Metal-organic frameworks (MOFs), characterized by their huge specific surface areas, diverse structures and on-demand modular design, are considered as the novel respiratory protection materials with the greatest potential to achieve broad-spectrum protection and in-situ degradation against toxic chemicals. In recent years, the zirconium-based metal-organic frameworks (Zr-MOFs) have been extensively studied due to their high specific surface areas, various surface active sites, remarkable stabilities, as well as excellent CWAs/TICs adsorption and catalytic degradation performance.

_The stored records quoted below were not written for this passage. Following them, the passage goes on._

-- ==== Sys2Proof/Certificates/Slice0/Obligations.lean ====
section
/-! DEFINITION. Sys2Proof/Certificates/Slice0/Obligations.lean: the statements about this model. Each docstring names the rules of spec/ that
a statement formalises; the clauses of a statement are about one command each. -/
open Sys2Proof Sys2Proof.Machine

/-- Requests of a mode: taken, refused and not defined (parts of R18, R19, R21, R23, R24, R25, R29, R30, R31). An initiator whose access reaches SYS.MODE_CTL writes a request; "free" means that no restart and no way to QUARANTINE is in progress. Every change of the mode below writes MODE, PREV and CAUSE and leaves 824 pending; registers, sources and units that a clause does not name stay as they are. (1) REQ_ARMED, free, in INIT with no HOLD cause: ARMED with CAUSE 0x20. (2) REQ_ARMED, free, in INIT with HOLD causes of which i is the lowest: ARMED, and at once HOLD with PREV ARMED and CAUSE 0x30 + i. (3) REQ_ARMED, free, in HOLD with no HOLD cause or only HOLD_REQUEST: the causes become 0, and ARMED with CAUSE 0x24. (4) REQ_ARMED, free, in HOLD with another HOLD cause: HOLD_REQUEST clears and the request is refused: MODE stays, REFUSED and LAST_REQ 5. (5) REQ_ARMED in HOLD while a restart or the way to QUARANTINE is in progress: likewise, HOLD_REQUEST clears and the request is refused. (6) REQ_ARMED in a mode that is neither INIT nor HOLD, or in INIT while a restart or the way to QUARANTINE is in progress: refused: MODE stays, REFUSED and LAST_REQ 5. (7) REQ_RUN, free, in ARMED: MODE stays, and the arm waits for the next frame, or for that of an earlier arm that waits. (8) REQ_RUN in another mode, or while a restart or the way to QUARANTINE is in progress: refused: MODE stays, REFUSED and LAST_REQ 6. (9) REQ_HOLD, free, in ARMED, RUN or RUN-SPARED: HOLD_REQUEST shows and HOLD with CAUSE 0x30; an arm that waits is given up, and the moment is kept. (10) REQ_HOLD in another mode, or while a restart or the way to QUARANTINE is in progress: refused: MODE stays, REFUSED and LAST_REQ 8. (11) REQ_RESTART, free, in INIT, ARMED, HOLD or SERVICE while no lane sends: RESET at once with CAUSE 0x03; memories, wheel time, the supply and the queue stay, engines and sessions are gone. (12) REQ_RESTART, free, in one of those modes while a lane sends: MODE stays and the SAFE burst to RESET begins: it ends at the start of the 17th frame from now; an arm that waits is given up. (13) REQ_RESTART in another mode, or while a restart or the way to QUARANTINE is in progress: refused: MODE stays, REFUSED and LAST_REQ 15. (14) A REGISTER_WRITE of SYS.MODE_CTL with REQ other than 5, 6, 8 and 15, or with REQ 15 and KEY other than 0xA5: PARAM, and no mode and no request changes. (15) ARM_TAKE_EFFECT for frame f in ARMED, free, with an arm that waits for f or an earlier frame: RUN, or RUN-SPARED with a redundancy engaged, with CAUSE 0x21; the arm is done, and wheel time has come to the start of f. (16) ARM_TAKE_EFFECT for f with no arm, with an arm for a later frame, in another mode, or while a restart or the way to QUARANTINE is in progress: nothing changes. Readings and choices of the model that it rests on: log entries 5, 31, 143, 144. -/
def Obligations.ModeRequests : Prop :=
  (∀ (ini : Initiator) (s : State),
      s.sends ini true R.SYS_MODE_CTL = true →
      s.leaving = false →
      s.mode = M.init →
      (∀ i : Nat, i < 7 → s.bitAt R.SYS_HOLD_CAUSES i = false) →
      ∃ t, exec (.reqArmed ini) s = .next t
        ∧ t.respCode ini = 0
        ∧ t.mode = M.armed
        ∧ t.get F.SYS_MODE_PREV = M.init
        ∧ t.get F.SYS_MODE_CAUSE = 0x20
        ∧ t.isPending 824 = true
        ∧ t = { s with regs := t.regs, irq := t.irq, sessions := t.sessions, spine := t.spine, sec := t.sec, doms := t.doms, free := t.free }
        ∧ (∀ adr, adr ∉ (modeRegs : List Nat) → t.rd adr = s.rd adr)
        ∧ (∀ num dr, num ∉ ([824] : List Nat) → t.slot num dr = s.slot num dr)) ∧
  (∀ (i : Nat) (ini : Initiator) (s : State),
      s.sends ini true R.SYS_MODE_CTL = true →
      s.leaving = false →
      s.mode = M.init →
      i < 7 →
      s.bitAt R.SYS_HOLD_CAUSES i = true →
      (∀ j < i, s.bitAt R.SYS_HOLD_CAUSES j = false) →
      ∃ t, exec (.reqArmed ini) s = .next t
        ∧ t.respCode ini = 0
        ∧ t.mode = M.hold
        ∧ t.get F.SYS_MODE_PREV = M.armed
        ∧ t.get F.SYS_MODE_CAUSE = 0x30 + i
        ∧ t.isPending 824 = true
        ∧ t = { s with regs := t.regs, irq := t.irq, sessions := t.sessions, spine := t.spine, sec := t.sec, modeCtl := t.modeCtl, doms := t.doms, free := t.free }
        ∧ (∀ adr, adr ∉ (modeRegs : List Nat) → t.rd adr = s.rd adr)
        ∧ (∀ num dr, num ∉ ([824] : List Nat) → t.slot num dr = s.slot num dr)) ∧
  (∀ (ini : Initiator) (s : State),
      s.sends ini true R.SYS_MODE_CTL = true →
      s.leaving = false →
      s.mode = M.hold →
      s.rdN R.SYS_HOLD_CAUSES / 2 = 0 →
      ∃ t, exec (.reqArmed ini) s = .next t
        ∧ t.respCode ini = 0
        ∧ t.mode = M.armed
        ∧ t.get F.SYS_MODE_PREV = M.hold
        ∧ t.get F.SYS_MODE_CAUSE = 0x24
        ∧ t.rd R.SYS_HOLD_CAUSES = 0
        ∧ t.isPending 824 = true
        ∧ t = { s with regs := t.regs, irq := t.irq, sessions := t.sessions, spine := t.spine, sec := t.sec }
        ∧ (∀ adr, adr ∉ (R.SYS_HOLD_CAUSES :: modeRegs : List Nat) → t.rd adr = s.rd adr)
        ∧ (∀ num dr, num ∉ ([824] : List Nat) → t.slot num dr = s.slot num dr)) ∧
  (∀ (ini : Initiator) (s : State),
      s.sends ini true R.SYS_MODE_CTL = true →
      s.leaving = false →
      s.mode = M.hold →
      s.rdN R.SYS_HOLD_CAUSES / 2 ≠ 0 →
      ∃ t, exec (.reqArmed ini) s = .next t
        ∧ t.respCode ini = 0
        ∧ t.mode = M.hold
        ∧ t.bit F.SYS_MODE_STAT_REFUSED = true
        ∧ t.get F.SYS_MODE_STAT_LAST_REQ = 5
        ∧ t.rdN R.SYS_HOLD_CAUSES = s.rdN R.SYS_HOLD_CAUSES / 2 * 2
        ∧ t = { s with regs := t.regs, spine := t.spine, sec := t.sec }
        ∧ (∀ adr, adr ∉ ([R.SYS_HOLD_CAUSES, R.SYS_MODE_STAT] : List Nat) → t.rd adr = s.rd adr)) ∧
  (∀ (ini : Initiator) (s : State),
      s.sends ini true R.SYS_MODE_CTL = true →
      s.leaving = true →
      s.mode = M.hold →
      ∃ t, exec (.reqArmed ini) s = .next t
        ∧ t.respCode ini = 0
        ∧ t.mode = M.hold
        ∧ t.bit F.SYS_MODE_STAT_REFUSED = true
        ∧ t.get F.SYS_MODE_STAT_LAST_REQ = 5
        ∧ t.rdN R.SYS_HOLD_CAUSES = s.rdN R.SYS_HOLD_CAUSES / 2 * 2
        ∧ t = { s with regs := t.regs, spine := t.spine, sec := t.sec }
        ∧ (∀ adr, adr ∉ ([R.SYS_HOLD_CAUSES, R.SYS_MODE_STAT] : List Nat) → t.rd adr = s.rd adr)) ∧
  (∀ (ini : Initiator) (s : State),
      s.sends ini true R.SYS_MODE_CTL = true →
      s.mode ≠ M.hold →
      (s.leaving = true ∨ s.mode ≠ M.init) →
      ∃ t, exec (.reqArmed ini) s = .next t
        ∧ t.respCode ini = 0
        ∧ t.mode = s.mode
        ∧ t.bit F.SYS_MODE_STAT_REFUSED = true
        ∧ t.get F.SYS_MODE_STAT_LAST_REQ = 5
        ∧ t = { s with regs := t.regs, spine := t.spine, sec := t.sec }
        ∧ (∀ adr, adr ∉ ([R.SYS_MODE_STAT] : List Nat) → t.rd adr = s.rd adr)) ∧
  (∀ (ini : Initiator) (s : State),
      s.sends ini true R.SYS_MODE_CTL = true →
      s.leaving = false →
      s.mode = M.armed →
      ∃ t, exec (.reqRun ini) s = .next t
        ∧ t.respCode ini = 0
        ∧ t.mode = M.armed
        ∧ t.modeCtl = { s.modeCtl with arm := some (s.modeCtl.arm.getD (currentFrame s.now + 1)) }
        ∧ t = { s with modeCtl := t.modeCtl, spine := t.spine, sec := t.sec }) ∧
  (∀ (ini : Initiator) (s : State),
      s.sends ini true R.SYS_MODE_CTL = true →
      (s.leaving = true ∨ s.mode ≠ M.armed) →
      ∃ t, exec (.reqRun ini) s = .next t
        ∧ t.respCode ini = 0
        ∧ t.mode = s.mode
        ∧ t.bit F.SYS_MODE_STAT_REFUSED = true
        ∧ t.get F.SYS_MODE_STAT_LAST_REQ = 6
        ∧ t = { s with regs := t.regs, spine := t.spine, sec := t.sec }
        ∧ (∀ adr, adr ∉ ([R.SYS_MODE_STAT] : List Nat) → t.rd adr = s.rd adr)) ∧
  (∀ (ini : Initiator) (s : State),
      s.sends ini true R.SYS_MODE_CTL = true →
      s.leaving = false →
      (s.mode = M.armed ∨ s.mode = M.run ∨ s.mode = M.runSpared) →
      ∃ t, exec (.reqHold ini) s = .next t
        ∧ t.respCode ini = 0
        ∧ t.mode = M.hold
        ∧ t.get F.SYS_MODE_PREV = s.mode
        ∧ t.get F.SYS_MODE_CAUSE = 0x30
        ∧ t.bitAt R.SYS_HOLD_CAUSES 0 = true
        ∧ t.isPending 824 = true
        ∧ t.modeCtl = { s.modeCtl with arm := if s.mode = M.armed then none else s.modeCtl.arm, heldAt := some s.now }
        ∧ t = { s with regs := t.regs, irq := t.irq, sessions := t.sessions, spine := t.spine, sec := t.sec, modeCtl := t.modeCtl }
        ∧ (∀ adr, adr ∉ (R.SYS_HOLD_CAUSES :: modeRegs : List Nat) → t.rd adr = s.rd adr)
        ∧ (∀ num dr, num ∉ ([824] : List Nat) → t.slot num dr = s.slot num dr)) ∧
  (∀ (ini : Initiator) (s : State),
      s.sends ini true R.SYS_MODE_CTL = true →
      (s.leaving = true ∨ (s.mode ≠ M.armed ∧ s.mode ≠ M.run ∧ s.mode ≠ M.runSpared)) →
      ∃ t, exec (.reqHold ini) s = .next t
        ∧ t.respCode ini = 0
        ∧ t.mode = s.mode
        ∧ t.bit F.SYS_MODE_STAT_REFUSED = true
        ∧ t.get F.SYS_MODE_STAT_LAST_REQ = 8
        ∧ t = { s with regs := t.regs, spine := t.spine, sec := t.sec }
        ∧ (∀ adr, adr ∉ ([R.SYS_MODE_STAT] : List Nat) → t.rd adr = s.rd adr)) ∧
  (∀ (ini : Initiator) (s : State),
      s.sends ini true R.SYS_MODE_CTL = true →
      s.leaving = false →
      (s.mode = M.init ∨ s.mode = M.armed ∨ s.mode = M.hold ∨ s.mode = M.service) →
      s.sendingLanes = [] →
      ∃ t, exec (.reqRestart ini) s = .next t
        ∧ t.respCode ini = 0
        ∧ t.mode = M.reset
        ∧ t.get F.SYS_MODE_PREV = s.mode
        ∧ t.get F.SYS_MODE_CAUSE = 3
        ∧ t.mem = s.mem
        ∧ t.now = s.now
        ∧ t.supply = s.supply
        ∧ t.pending = s.pending
        ∧ t.engines = []
        ∧ t.sessions = []) ∧
  (∀ (ini : Initiator) (s : State),
      s.sends ini true R.SYS_MODE_CTL = true →
      s.leaving = false →
      (s.mode = M.init ∨ s.mode = M.armed ∨ s.mode = M.hold ∨ s.mode = M.service) →
      s.sendingLanes ≠ [] →
      ∃ t, exec (.reqRestart ini) s = .next t
        ∧ t.respCode ini = 0
        ∧ t.mode = s.mode
        ∧ t.modeCtl = { s.modeCtl with arm := none, restart := true, restartAt := s.now, cause := 3, burst := some (currentFrame s.now + 17) }
        ∧ t = { s with regs := t.regs, spine := t.spine, sec := t.sec, modeCtl := t.modeCtl }
        ∧ (∀ adr, adr ∉ ([R.SYS_MODE_STAT] : List Nat) → t.rd adr = s.rd adr)) ∧
  (∀ (ini : Initiator) (s : State),
      s.sends ini true R.SYS_MODE_CTL = true →
      (s.leaving = true ∨ (s.mode ≠ M.init ∧ s.mode ≠ M.armed ∧ s.mode ≠ M.hold ∧ s.mode ≠ M.service)) →
      ∃ t, exec (.reqRestart ini) s = .next t
        ∧ t.respCode ini = 0
        ∧ t.mode = s.mode
        ∧ t.bit F.SYS_MODE_STAT_REFUSED = true
        ∧ t.get F.SYS_MODE_STAT_LAST_REQ = 15
        ∧ t = { s with regs := t.regs, spine := t.spine, sec := t.sec }
        ∧ (∀ adr, adr ∉ ([R.SYS_MODE_STAT] : List Nat) → t.rd adr = s.rd adr)) ∧
  (∀ (ini : Initiator) (v : BitVec 64) (s : State),
      s.sends ini true R.SYS_MODE_CTL = true →
      v.toNat % 16 ∉ [5, 6, 8] →
      (v.toNat % 16 = 15 → v.toNat / 256 % 256 ≠ 0xA5) →
      ∃ t, exec (.registerWrite ini R.SYS_MODE_CTL 4 v) s = .next t
        ∧ t.respCode ini = 2
        ∧ t = { s with regs := t.regs, spine := t.spine, berrAt := t.berrAt, sec := t.sec, engines := t.engines }
        ∧ (∀ adr, adr ∉ (berrRegs : List Nat) → t.rd adr = s.rd adr)) ∧
  (∀ (f k : Nat) (s : State),
      s.modeCtl.arm = some k →
      k ≤ f →
      s.mode = M.armed →
      s.leaving = false →
      ∃ t, exec (.armTakeEffect f) s = .next t
        ∧ (t.mode = if s.rd R.SYS_SPARED = 0 then M.run else M.runSpared)
        ∧ t.get F.SYS_MODE_PREV = M.armed
        ∧ t.get F.SYS_MODE_CAUSE = 0x21
        ∧ t.isPending 824 = true
        ∧ t.modeCtl = { s.modeCtl with arm := none }
        ∧ t.now = max s.now (startOf f)
        ∧ t = { s with regs := t.regs, irq := t.irq, sessions := t.sessions, modeCtl := t.modeCtl, now := t.now }
        ∧ (∀ adr, adr ∉ (modeRegs : List Nat) → t.rd adr = s.rd adr)
        ∧ (∀ num dr, num ∉ ([824] : List Nat) → t.slot num dr = s.slot num dr)) ∧
  (∀ (f : Nat) (s : State),
      (s.modeCtl.arm.all (fun k => decide (f < k)) = true ∨ s.mode ≠ M.armed ∨ s.leaving = true) →
      ∃ t, exec (.armTakeEffect f) s = .next t
        ∧ t = s)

In terms of Zr-MOFs used for the adsorption removal of CWAs and TICs, current research work mainly focuses on UiO-66-NH2. Researchers have systematically studied the adsorption properties of UiO-66-NH2 powders and granules. They found that UiO-66-NH2 powders shows excellent intrinsic adsorption capacities for many TICs, such as NH3, Cl2, and NO2. The hierarchical structure was further developed in UiO-66-NH2 to increase the diffusion rates of toxic molecules through the pores of UiO-66-NH2 granules. In terms of Zr-MOFs used for the catalytic degradation of CWAs and TICs, current research work mainly focuses on a series of Zr-MOFs with different node connectivity. By optimizing the pore size, node connectivity and types of organic ligands, researchers have effectively regulated the catalytic degradation performance of Zr-MOFs against toxic chemicals. They further investigated the catalytic degradation behavior of toxic chemicals in heterogeneous buffer and pure liquid environment, so as to promote the practical application of Zr-MOFs as protection materials.
This review focuses on the Zr-MOFs respiratory protection materials. Based on analysis of the structures and surface chemistry of Zr-MOFs, this paper summarized the research progress on the application of Zr-MOFs in toxic chemicals adsorption and degradation. The structure-activity relationship of Zr-MOFs respiratory protection materials was discussed and the future research trend was also prospected.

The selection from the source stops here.